When asked to name countries that impose extensive internet censorship, you might think of China, Iran, or North Korea; I doubt you’d think of the UK, but, after the home secretary Jacqui Smith’s speech to the International Centre for Study of Radicalisation and Political Violence today, you really should.
Smith’s headline-grabbing proposal, to use the same tools against “extremist” websites as are currently used against child pornography, should worry us all. Few hard details are available, but if we take her at her word this is a dangerous extension of government powers, with a dangerous lack of oversight. Press talk of extremist websites being taken down is foolish and betrays a lack of understanding of the internet. Just as with child pornography, web servers within the UK, maintained by UK ISPs or not, can be dealt with legally and technically relatively easily. Those outside our borders – ie, the vast majority, in both cases – are beyond our laws and technical reach, but the content they supply is not. Blocking traffic from servers that host child porn – effectively at our geographical borders – has been a UK government goal for some time, and in 2007 they made a huge step towards that. Good news? Not the way they went about it.
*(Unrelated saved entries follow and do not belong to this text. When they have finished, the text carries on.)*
-- ==== Sys2Proof/Laws/Decode.lean ====
section
/-! SUPPORT. The decoder finds every operation kind at the opcode byte the encoder's fields give it. -/

namespace Sys2Proof

/-- The byte of a primary operation kind decodes to the instruction of that kind (R130, R131). -/
theorem decodePrimary_opByte (f : Form) (hp : f.prefixed = false) (hw : f.wellFormed = true) :
    ∃ i, decodePrimary f.opByte = .instr i ∧ i.form = f := by
  cases f with
  | ldRR dst src => cases dst <;> cases src <;> exact ⟨_, rfl, rfl⟩
  | ldRN dst => cases dst <;> exact ⟨_, rfl, rfl⟩
  | ldRM dst => cases dst <;> exact ⟨_, rfl, rfl⟩
  | ldMR src => cases src <;> exact ⟨_, rfl, rfl⟩
  | ldRpNn p => cases p <;> exact ⟨_, rfl, rfl⟩
  | push p => cases p <;> exact ⟨_, rfl, rfl⟩
  | pop p => cases p <;> exact ⟨_, rfl, rfl⟩
  | aluR op src => cases op <;> cases src <;> exact ⟨_, rfl, rfl⟩
  | aluM op => cases op <;> exact ⟨_, rfl, rfl⟩
  | aluN op => cases op <;> exact ⟨_, rfl, rfl⟩
  | incR r => cases r <;> exact ⟨_, rfl, rfl⟩
  | decR r => cases r <;> exact ⟨_, rfl, rfl⟩
  | incRp p => cases p <;> exact ⟨_, rfl, rfl⟩
  | decRp p => cases p <;> exact ⟨_, rfl, rfl⟩
  | addHl p => cases p <;> exact ⟨_, rfl, rfl⟩
  | jpCc cc => cases cc <;> exact ⟨_, rfl, rfl⟩
  | jrCc cc => cases cc <;> exact ⟨_, rfl, rfl⟩
  | callCc cc => cases cc <;> exact ⟨_, rfl, rfl⟩
  | retCc cc => cases cc <;> exact ⟨_, rfl, rfl⟩
  | rst y => fin_cases y <;> exact ⟨_, rfl, rfl⟩
  | rotR op r => cases hp
  | rotM op => cases hp
  | bitR b r => cases hp
  | bitM b => cases hp
  | resR b r => cases hp
  | resM b => cases hp
  | setR b r => cases hp
  | setM b => cases hp
  | illegal op =>
    simp only [Form.wellFormed, illegalBytes, List.contains_iff_mem, List.mem_cons, List.not_mem_nil, or_false] at hw
    rcases hw with rfl | rfl | rfl | rfl | rfl | rfl | rfl | rfl | rfl | rfl | rfl <;> exact ⟨_, rfl, rfl⟩
  | _ => exact ⟨_, rfl, rfl⟩

/-- The second byte of a prefixed operation kind decodes to the instruction of that kind (R132, R133). -/
theorem decodeCb_opByte (f : Form) (hp : f.prefixed = true) : (decodeCb f.opByte).form = f := by
  cases f with
  | rotR op r => cases op <;> cases r <;> rfl
  | rotM op => cases op <;> rfl
  | bitR b r => fin_cases b <;> cases r <;> rfl
  | bitM b => fin_cases b <;> rfl
  | resR b r => fin_cases b <;> cases r <;> rfl
  | resM b => fin_cases b <;> rfl
  | setR b r => fin_cases b <;> cases r <;> rfl
  | setM b => fin_cases b <;> rfl
  | _ => cases hp

/-- An instruction is found at the opcode byte of its operation kind. -/
theorem Instr.decode_opByte (i : Instr) :
    if i.form.prefixed then decodeCb i.form.opByte = i else decodePrimary i.form.opByte = .instr i := by
  cases i <;> rfl

/-- No two instructions are of the same kind. -/
theorem Instr.form_injective {i j : Instr} (h : i.form = j.form) : i = j := by
  have hi := i.decode_opByte
  have hj := j.decode_opByte
  rw [h] at hi
  split at hi
  · rename_i hp
    rw [if_pos hp] at hj
    exact hi.symm.trans hj
  · rename_i hp
    rw [if_neg hp] at hj
    exact Decoded.instr.inj (hi.symm.trans hj)

end Sys2Proof
end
The technical approach was simple enough, based on a system devised by BT and known as Cleanfeed. A list of IP addresses is drawn up by the industry watchdog, the Internet Watch Foundation, supplied to and then augmented by the Home Office, and then handed to ISPs with the simple instruction “block traffic to and from these addresses”. The problems are twofold.
First, the government, in the person of Home Office minister Vernon Coaker, simply demanded that all UK ISPs “voluntarily” sign up for the system – there is no legislative backing for this at all. And second, no doubt only because no open discussion took place, no parliamentary debate occurred, and therefore no real examination of the dangers of such a process were exposed, no one except the Home Office knows what’s on that final list. We’re led to believe that it’s purely a list of child pornography sites. But no one outside government knows. Not even the ISPs. They block; they don’t look.
As of December 31 last year, all UK ISPs duly agreed to adopt the system. You’re now viewing a state-mandated subset of the internet. How do you feel about that? Like to vote against it? You can’t. Like your MP to sit on a committee to oversee implementation? He can’t. Like to know if the Google results you’re seeing are a full representation of Google’s actual results? You can’t. Censorship at this level – above even ISPs, is all but invisible to the end user. It’s a secret that they’re keeping these secrets from you.
Now, this isn’t China you might say, we trust our government to only censor material that needs censoring. Sure? This is the same government that has leaned on ISPs inside the UK, and outside, not with the intention of blocking illegal or obscene material, but simply sites that irritated, embarrassed, or offended the government. Not using legal methods either – a court order, say – but bullying and threats. And this is the same government that was only beaten by one vote in the House of Lords, on their 2006 proposal to force UK ISPs to drop sites on the say-so of a single police officer. This is, remember, that same government that’s constantly telling us, with regard to ID cards, that if you have nothing to hide, you have nothing to fear. Why then, do they hide this list?
Now, OK, most will feel with regard to child pornography a bit of overkill may be justified, but with “extremism” we start a whole new ball game. It’s a truism that one man’s terrorist is another’s freedom fighter, what should also be understood is that what is inflammatory and incendiary material to one, is the simple truth to others. Can we really accept that a few pen pushers in the Home Office should have absolute veto over our online browsing habits?
If the government is determined to pursue this path – and I’d stress I’d really rather they didn’t (the best answer to poisonous speech is non-poisonous speech) – then the very least they must do is introduce transparency. There is no reason why the list supplied to ISPs should not be reviewed and questioned by a parliamentary committee at the very least and, unlike child porn, there’s no reason why that shouldn’t be in open session. Better would be a wider consultation, perhaps along the lines of the Human Fertilisation and Embryology Authority, where government could put its case to interested parties, including representatives of ISPs, civil liberties groups, and the public. You bet I’d volunteer. We cannot allow a power like this to operate, unchecked and unobserved, even if it is currently used benignly. Can those who’d say they would trust this government to act proportionately, really say they’d trust all future governments also? Future Spycatcher episodes will invariably happen online and in the UK, if the government of the day chose to act, we’d know nothing about it. We may even be in that situation right now.
The manner in which the government has grasped this power, the way in which they are already wielding it, and their resistance to introducing transparency to the process, suggests they think imposing invisible and opaque censorship, with no legal process, is a proper way for the state to behave. I reckon the Chinese government feels that way too. Censors generally feel their censorship is in a good cause too. It makes no difference.
We need a proper legal footing for these measures, proper oversight, and a proper understanding that free speech is not a trivial principle the government can simply ignore, but a cornerstone of any state that claims to be democratic. If they’re going to slice off chunks of the internet, then the rest of us need to be damn sure that what’s going is going for a good reason, and that Jacqui Smith isn’t both judge and jury, in the hanging, drawing, and quartering of the world wide web.